TO DO - Given the entries that follow, write out exactly the lines starting at the one containing "simp only [State.postEntry]" and ending at the one containing "theorem exitHalter_standing (code", both ends included, and only those.

DATA RECORDS -
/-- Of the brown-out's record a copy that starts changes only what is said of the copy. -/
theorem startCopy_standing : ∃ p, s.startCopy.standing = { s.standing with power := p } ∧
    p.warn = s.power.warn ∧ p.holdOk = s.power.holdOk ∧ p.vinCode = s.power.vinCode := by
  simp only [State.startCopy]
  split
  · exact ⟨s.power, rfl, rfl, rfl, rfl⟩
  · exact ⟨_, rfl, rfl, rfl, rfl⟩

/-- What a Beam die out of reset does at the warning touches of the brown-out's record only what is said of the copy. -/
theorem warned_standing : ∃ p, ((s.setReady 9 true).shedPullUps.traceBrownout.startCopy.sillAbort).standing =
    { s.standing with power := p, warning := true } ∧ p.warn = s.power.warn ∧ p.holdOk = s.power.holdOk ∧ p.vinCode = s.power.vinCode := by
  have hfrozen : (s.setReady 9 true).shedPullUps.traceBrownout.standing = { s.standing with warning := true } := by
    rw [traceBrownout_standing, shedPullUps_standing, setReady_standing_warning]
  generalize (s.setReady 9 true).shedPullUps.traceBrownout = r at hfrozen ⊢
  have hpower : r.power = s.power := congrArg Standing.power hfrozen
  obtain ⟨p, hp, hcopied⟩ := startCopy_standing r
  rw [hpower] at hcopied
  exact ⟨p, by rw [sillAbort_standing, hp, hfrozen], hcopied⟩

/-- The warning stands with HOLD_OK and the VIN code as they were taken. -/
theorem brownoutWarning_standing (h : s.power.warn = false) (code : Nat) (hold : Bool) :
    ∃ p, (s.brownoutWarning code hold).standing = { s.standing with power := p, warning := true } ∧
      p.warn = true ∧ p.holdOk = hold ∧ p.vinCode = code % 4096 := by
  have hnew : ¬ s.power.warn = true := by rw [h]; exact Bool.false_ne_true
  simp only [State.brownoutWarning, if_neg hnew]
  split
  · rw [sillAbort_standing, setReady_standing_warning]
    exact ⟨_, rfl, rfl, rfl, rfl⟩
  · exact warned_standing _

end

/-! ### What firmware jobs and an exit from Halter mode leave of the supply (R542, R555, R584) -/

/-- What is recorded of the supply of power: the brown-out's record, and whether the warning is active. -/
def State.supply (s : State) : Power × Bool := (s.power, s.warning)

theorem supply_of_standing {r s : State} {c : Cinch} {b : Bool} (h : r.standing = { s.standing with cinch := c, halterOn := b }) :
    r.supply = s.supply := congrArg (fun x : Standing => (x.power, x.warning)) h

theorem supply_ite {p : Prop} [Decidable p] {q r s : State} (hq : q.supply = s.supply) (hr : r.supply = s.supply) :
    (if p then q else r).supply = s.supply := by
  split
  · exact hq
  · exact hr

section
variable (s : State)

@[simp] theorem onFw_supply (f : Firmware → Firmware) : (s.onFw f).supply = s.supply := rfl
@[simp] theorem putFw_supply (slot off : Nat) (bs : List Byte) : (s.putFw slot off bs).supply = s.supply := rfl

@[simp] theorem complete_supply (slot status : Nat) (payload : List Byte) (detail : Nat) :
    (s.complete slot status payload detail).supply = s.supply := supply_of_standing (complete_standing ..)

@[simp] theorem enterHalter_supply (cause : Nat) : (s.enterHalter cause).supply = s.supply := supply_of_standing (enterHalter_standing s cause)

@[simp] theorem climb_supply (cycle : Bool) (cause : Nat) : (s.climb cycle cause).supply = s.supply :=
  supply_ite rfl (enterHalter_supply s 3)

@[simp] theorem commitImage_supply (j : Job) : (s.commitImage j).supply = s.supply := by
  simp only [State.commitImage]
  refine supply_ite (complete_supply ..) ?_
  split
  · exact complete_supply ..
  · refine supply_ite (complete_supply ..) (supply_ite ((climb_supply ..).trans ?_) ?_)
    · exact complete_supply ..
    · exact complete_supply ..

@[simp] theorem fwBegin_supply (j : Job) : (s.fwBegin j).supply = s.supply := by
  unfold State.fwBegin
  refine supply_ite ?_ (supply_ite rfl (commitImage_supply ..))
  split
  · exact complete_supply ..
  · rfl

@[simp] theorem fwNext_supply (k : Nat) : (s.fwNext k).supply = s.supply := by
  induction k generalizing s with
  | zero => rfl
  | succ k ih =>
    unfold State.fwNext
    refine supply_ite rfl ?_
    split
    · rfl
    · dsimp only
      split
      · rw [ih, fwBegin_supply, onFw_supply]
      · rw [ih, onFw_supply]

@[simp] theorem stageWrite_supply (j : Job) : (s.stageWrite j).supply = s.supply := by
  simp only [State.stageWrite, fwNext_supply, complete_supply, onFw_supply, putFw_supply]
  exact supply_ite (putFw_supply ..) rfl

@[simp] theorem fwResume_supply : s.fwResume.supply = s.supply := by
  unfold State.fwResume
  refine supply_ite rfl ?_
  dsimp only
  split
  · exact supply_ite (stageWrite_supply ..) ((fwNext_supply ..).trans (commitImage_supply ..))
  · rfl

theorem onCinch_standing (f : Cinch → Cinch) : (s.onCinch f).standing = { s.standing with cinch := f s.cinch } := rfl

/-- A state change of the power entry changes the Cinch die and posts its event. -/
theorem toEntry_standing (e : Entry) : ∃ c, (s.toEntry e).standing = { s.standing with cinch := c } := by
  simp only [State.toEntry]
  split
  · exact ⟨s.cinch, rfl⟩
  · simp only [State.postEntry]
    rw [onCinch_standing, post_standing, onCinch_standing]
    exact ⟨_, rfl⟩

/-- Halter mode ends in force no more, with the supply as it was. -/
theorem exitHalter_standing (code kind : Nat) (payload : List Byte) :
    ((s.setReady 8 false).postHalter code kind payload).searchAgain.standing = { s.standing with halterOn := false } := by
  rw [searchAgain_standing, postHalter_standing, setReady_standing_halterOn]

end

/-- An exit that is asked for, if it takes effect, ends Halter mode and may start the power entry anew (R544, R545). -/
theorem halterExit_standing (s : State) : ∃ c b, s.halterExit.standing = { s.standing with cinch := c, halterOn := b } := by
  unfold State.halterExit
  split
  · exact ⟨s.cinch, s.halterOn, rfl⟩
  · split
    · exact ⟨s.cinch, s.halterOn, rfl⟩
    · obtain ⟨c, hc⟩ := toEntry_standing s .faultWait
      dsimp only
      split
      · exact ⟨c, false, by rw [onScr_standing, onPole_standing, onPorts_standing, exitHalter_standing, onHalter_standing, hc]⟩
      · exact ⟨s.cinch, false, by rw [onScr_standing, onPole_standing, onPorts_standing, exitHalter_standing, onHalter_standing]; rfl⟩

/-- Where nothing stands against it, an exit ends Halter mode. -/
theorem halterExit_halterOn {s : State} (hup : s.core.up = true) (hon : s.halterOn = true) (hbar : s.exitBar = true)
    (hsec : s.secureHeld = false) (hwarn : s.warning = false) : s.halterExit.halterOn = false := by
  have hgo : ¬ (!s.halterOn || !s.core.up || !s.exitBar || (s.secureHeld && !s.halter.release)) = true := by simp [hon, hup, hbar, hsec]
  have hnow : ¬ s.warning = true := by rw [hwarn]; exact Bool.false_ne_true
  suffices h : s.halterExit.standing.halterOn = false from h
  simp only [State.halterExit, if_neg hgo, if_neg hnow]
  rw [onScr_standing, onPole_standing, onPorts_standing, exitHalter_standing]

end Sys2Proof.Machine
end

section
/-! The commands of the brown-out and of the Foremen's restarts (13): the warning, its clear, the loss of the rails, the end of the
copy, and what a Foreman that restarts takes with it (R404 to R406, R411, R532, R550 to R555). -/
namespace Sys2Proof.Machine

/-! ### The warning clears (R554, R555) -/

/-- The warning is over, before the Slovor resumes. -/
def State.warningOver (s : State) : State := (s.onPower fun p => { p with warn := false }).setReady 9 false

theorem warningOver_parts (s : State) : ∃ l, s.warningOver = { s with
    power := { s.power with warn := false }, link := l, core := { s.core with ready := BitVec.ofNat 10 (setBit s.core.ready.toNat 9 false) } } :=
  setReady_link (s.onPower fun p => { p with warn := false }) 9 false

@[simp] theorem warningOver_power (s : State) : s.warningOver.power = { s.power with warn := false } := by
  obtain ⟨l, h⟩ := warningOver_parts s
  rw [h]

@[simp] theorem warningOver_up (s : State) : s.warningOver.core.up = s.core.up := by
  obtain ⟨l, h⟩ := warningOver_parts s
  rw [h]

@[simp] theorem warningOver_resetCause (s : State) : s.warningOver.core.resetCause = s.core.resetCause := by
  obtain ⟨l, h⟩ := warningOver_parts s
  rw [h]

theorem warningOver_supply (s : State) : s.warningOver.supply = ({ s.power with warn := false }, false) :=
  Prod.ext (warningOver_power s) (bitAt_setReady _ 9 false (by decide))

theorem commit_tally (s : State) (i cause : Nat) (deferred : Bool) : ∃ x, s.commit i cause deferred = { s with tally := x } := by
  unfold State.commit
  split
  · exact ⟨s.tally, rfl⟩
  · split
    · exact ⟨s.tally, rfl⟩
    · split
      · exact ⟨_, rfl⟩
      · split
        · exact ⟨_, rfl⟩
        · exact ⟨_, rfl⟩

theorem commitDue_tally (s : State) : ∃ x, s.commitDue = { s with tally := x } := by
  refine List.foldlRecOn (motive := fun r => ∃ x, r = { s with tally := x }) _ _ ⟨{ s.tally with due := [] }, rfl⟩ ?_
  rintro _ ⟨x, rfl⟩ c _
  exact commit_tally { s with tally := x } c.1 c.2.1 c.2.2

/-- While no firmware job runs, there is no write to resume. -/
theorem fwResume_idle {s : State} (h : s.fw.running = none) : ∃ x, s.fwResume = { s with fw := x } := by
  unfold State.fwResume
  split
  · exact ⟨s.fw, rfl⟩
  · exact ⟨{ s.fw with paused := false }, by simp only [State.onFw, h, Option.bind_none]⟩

--

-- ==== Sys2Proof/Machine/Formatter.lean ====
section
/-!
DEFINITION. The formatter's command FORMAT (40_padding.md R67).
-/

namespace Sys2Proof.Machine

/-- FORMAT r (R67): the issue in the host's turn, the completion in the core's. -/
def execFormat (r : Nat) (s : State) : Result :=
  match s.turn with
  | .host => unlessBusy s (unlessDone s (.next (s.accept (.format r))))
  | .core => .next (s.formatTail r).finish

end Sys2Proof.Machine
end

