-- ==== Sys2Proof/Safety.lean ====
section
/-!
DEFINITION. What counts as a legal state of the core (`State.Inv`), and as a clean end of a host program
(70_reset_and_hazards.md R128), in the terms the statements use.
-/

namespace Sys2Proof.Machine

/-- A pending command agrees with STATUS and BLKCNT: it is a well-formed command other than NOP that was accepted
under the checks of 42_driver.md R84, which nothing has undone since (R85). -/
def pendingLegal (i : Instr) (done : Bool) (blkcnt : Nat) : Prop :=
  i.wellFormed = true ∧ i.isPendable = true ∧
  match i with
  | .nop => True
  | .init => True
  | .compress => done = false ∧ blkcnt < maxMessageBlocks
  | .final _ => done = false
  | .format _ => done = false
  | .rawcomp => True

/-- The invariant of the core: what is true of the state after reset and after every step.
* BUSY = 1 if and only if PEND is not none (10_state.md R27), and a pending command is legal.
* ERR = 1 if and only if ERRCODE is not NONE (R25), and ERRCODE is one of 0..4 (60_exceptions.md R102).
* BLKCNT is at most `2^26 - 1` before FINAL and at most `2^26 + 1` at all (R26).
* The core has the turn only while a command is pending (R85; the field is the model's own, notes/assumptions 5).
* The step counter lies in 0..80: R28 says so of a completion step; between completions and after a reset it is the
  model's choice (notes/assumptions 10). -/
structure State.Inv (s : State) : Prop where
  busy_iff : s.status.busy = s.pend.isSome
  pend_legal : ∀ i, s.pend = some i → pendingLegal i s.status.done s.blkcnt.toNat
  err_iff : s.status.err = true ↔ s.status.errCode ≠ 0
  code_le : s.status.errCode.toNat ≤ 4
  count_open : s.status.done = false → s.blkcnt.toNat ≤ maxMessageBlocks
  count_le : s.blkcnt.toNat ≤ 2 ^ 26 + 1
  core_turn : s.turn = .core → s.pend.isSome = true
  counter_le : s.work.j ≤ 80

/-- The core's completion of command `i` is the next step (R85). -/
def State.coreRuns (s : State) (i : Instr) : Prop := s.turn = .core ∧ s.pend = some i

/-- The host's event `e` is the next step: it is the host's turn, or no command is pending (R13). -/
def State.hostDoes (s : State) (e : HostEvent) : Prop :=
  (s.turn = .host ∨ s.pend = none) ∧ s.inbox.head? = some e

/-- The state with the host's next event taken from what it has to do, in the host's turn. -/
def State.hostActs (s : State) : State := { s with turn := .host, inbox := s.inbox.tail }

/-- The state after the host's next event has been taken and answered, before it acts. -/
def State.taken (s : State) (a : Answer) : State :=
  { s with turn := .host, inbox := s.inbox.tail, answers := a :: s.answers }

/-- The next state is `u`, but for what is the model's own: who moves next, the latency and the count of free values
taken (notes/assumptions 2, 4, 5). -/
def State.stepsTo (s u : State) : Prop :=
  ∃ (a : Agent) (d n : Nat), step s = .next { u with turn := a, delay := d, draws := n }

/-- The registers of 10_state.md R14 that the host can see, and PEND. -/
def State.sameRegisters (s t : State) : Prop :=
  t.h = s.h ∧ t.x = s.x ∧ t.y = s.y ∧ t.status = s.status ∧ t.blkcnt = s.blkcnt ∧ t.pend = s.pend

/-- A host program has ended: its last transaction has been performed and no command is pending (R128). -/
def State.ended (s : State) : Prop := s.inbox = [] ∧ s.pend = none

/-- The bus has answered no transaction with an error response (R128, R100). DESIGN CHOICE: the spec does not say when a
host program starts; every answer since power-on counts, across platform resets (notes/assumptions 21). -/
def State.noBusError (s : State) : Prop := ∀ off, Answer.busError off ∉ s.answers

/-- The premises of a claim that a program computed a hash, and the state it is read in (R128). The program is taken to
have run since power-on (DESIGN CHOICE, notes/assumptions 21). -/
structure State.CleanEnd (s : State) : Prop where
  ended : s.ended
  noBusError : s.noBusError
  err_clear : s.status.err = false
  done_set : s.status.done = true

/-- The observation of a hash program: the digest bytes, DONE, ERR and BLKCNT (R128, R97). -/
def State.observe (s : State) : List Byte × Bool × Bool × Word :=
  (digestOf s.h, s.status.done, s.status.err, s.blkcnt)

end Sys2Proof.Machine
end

COMPLETED TASK -
  · simp only [State.postEntry]
    rw [onCinch_standing, post_standing, onCinch_standing]
    exact ⟨_, rfl⟩

/-- Halter mode ends in force no more, with the supply as it was. -/
theorem exitHalter_standing (code kind : Nat) (payload : List Byte) :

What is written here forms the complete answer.